[Dataset entries]
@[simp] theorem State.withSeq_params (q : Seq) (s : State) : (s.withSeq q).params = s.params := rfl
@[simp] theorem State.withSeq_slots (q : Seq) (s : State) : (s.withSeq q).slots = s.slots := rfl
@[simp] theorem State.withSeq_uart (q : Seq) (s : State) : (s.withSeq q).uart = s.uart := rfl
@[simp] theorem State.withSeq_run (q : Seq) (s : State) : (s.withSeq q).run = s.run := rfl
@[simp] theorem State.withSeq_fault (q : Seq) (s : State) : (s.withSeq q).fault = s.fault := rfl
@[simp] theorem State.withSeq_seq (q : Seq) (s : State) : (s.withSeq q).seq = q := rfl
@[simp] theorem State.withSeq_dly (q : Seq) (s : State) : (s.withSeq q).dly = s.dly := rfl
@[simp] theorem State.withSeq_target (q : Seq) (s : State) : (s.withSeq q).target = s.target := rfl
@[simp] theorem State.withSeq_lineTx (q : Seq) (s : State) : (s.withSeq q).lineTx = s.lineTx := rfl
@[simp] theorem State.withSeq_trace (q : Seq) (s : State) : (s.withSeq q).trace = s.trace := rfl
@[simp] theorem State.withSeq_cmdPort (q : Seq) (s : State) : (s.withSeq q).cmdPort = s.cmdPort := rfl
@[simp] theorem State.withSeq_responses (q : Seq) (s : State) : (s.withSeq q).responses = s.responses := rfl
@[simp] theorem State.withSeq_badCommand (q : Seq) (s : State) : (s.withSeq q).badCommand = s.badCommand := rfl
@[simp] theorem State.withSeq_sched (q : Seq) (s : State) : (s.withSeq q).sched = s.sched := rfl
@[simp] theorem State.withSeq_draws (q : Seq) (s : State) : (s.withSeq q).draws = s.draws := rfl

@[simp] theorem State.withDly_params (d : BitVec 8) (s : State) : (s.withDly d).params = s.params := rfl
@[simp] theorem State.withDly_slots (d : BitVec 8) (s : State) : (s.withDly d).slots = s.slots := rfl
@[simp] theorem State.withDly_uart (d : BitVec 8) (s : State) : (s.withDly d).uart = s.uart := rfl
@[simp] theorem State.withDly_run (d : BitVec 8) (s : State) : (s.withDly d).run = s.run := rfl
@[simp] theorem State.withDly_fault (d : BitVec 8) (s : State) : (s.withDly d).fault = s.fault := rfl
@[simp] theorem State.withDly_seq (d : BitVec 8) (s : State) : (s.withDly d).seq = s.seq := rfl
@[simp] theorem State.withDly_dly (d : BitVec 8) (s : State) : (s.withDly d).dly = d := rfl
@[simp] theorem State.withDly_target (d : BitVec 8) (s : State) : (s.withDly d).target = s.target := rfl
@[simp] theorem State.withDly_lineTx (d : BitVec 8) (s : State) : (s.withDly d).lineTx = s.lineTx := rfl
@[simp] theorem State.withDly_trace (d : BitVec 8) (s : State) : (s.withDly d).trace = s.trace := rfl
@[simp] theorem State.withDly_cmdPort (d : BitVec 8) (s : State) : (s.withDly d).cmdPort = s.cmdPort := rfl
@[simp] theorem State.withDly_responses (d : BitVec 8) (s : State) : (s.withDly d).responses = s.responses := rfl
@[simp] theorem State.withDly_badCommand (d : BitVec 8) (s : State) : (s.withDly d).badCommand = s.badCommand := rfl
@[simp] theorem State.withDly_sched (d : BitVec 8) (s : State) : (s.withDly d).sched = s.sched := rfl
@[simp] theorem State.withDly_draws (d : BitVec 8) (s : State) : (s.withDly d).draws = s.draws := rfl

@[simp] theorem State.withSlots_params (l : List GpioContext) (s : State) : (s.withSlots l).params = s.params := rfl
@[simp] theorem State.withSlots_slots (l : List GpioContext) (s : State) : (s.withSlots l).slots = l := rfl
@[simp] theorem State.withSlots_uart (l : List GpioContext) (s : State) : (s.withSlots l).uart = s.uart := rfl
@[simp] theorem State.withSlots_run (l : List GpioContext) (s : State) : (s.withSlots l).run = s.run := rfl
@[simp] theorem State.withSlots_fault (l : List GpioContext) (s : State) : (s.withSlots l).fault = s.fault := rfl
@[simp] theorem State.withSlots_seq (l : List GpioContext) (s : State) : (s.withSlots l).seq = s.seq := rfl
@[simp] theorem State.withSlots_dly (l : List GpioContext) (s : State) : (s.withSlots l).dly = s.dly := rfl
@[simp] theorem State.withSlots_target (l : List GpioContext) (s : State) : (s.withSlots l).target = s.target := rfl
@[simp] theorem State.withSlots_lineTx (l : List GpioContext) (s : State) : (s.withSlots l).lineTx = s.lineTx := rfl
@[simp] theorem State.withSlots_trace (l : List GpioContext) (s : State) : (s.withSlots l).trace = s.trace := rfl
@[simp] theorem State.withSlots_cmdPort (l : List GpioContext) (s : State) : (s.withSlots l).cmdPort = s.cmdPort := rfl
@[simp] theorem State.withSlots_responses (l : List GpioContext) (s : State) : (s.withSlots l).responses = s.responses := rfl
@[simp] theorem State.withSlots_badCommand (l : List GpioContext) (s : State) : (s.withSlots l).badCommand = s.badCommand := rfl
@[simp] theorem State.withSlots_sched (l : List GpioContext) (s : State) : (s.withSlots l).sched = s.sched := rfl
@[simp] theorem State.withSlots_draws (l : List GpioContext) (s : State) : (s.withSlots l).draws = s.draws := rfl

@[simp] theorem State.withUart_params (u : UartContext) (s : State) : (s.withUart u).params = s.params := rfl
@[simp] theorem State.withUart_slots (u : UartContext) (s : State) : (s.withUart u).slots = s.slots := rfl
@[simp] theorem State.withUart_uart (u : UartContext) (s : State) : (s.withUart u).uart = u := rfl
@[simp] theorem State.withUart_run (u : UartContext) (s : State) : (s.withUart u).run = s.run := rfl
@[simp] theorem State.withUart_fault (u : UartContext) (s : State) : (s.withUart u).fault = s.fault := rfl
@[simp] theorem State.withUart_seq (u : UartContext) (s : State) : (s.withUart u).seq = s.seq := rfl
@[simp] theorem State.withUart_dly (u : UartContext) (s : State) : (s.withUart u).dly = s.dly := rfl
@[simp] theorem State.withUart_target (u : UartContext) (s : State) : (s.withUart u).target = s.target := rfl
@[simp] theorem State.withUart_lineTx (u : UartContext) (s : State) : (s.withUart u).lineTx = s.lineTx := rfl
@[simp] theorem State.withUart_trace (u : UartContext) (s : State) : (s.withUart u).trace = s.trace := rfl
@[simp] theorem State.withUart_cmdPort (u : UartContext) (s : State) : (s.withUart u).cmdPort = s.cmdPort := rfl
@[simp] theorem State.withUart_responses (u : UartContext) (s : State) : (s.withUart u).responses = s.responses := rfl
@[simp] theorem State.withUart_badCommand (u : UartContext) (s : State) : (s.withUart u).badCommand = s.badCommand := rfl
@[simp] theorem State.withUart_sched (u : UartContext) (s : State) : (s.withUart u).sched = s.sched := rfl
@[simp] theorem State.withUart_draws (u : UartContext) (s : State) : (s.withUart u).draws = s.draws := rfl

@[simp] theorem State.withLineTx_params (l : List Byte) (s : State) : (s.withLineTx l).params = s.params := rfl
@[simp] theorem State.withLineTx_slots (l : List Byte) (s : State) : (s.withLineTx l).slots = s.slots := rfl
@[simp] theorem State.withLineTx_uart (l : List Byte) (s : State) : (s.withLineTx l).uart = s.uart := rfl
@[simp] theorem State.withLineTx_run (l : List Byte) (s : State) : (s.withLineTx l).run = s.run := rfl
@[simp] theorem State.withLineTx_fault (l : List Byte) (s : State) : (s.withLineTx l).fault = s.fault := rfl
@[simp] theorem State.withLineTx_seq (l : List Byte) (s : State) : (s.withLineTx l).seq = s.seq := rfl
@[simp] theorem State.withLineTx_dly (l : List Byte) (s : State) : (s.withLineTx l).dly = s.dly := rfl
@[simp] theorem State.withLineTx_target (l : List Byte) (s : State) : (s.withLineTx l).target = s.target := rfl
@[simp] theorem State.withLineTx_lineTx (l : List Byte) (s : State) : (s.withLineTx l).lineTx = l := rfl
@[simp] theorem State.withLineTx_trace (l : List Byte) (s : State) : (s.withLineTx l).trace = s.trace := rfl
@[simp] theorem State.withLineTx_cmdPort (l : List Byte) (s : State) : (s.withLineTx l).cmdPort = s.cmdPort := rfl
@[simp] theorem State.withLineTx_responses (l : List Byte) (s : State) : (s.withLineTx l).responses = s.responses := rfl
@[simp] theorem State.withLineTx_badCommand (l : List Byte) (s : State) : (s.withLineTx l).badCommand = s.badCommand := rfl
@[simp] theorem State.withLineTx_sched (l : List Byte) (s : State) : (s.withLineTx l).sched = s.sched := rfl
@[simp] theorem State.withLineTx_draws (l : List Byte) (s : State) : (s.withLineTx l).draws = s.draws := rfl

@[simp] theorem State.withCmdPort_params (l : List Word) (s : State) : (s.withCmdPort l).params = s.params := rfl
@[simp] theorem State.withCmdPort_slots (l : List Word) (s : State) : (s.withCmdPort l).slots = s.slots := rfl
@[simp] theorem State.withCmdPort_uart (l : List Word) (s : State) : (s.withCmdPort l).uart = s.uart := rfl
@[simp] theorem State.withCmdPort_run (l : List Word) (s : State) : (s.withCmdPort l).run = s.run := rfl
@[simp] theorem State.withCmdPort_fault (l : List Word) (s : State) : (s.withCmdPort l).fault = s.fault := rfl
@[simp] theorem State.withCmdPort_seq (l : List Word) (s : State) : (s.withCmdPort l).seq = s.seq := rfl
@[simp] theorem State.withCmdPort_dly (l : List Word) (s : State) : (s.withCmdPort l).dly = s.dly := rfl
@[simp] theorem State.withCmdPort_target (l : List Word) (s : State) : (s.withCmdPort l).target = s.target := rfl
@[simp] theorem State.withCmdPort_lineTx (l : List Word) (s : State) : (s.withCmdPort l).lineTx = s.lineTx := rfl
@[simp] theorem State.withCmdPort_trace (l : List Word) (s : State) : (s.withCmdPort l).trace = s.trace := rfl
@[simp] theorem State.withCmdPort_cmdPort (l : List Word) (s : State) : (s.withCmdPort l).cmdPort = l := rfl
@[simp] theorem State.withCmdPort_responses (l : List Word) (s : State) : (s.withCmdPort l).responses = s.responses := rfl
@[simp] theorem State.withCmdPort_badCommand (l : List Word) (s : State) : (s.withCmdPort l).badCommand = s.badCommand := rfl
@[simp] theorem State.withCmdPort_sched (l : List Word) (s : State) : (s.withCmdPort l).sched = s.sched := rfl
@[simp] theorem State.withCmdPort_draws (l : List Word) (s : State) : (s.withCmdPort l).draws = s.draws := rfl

* **WHAT YOU HAVE TO DO**
Go through the data, and copy each line in which the word "responses" appears.

* **WORKED SOLUTION**
@[simp] theorem State.withSeq_responses (q : Seq) (s : State) : (s.withSeq q).responses = s.responses := rfl
@[simp] theorem State.withDly_responses (d : BitVec 8) (s : State) : (s.withDly d).responses = s.responses := rfl
@[simp] theorem State.withSlots_responses (l : List GpioContext) (s : State) : (s.withSlots l).responses = s.responses := rfl
@[simp] theorem State.withUart_responses (u : UartContext) (s : State) : (s.withUart u).responses = s.responses := rfl
@[simp] theorem State.withLineTx_responses (l : List Byte) (s : State) : (s.withLineTx l).responses = s.responses := rfl
@[simp] theorem State.withCmdPort_responses (l : List Word) (s : State) : (s.withCmdPort l).responses = s.responses := rfl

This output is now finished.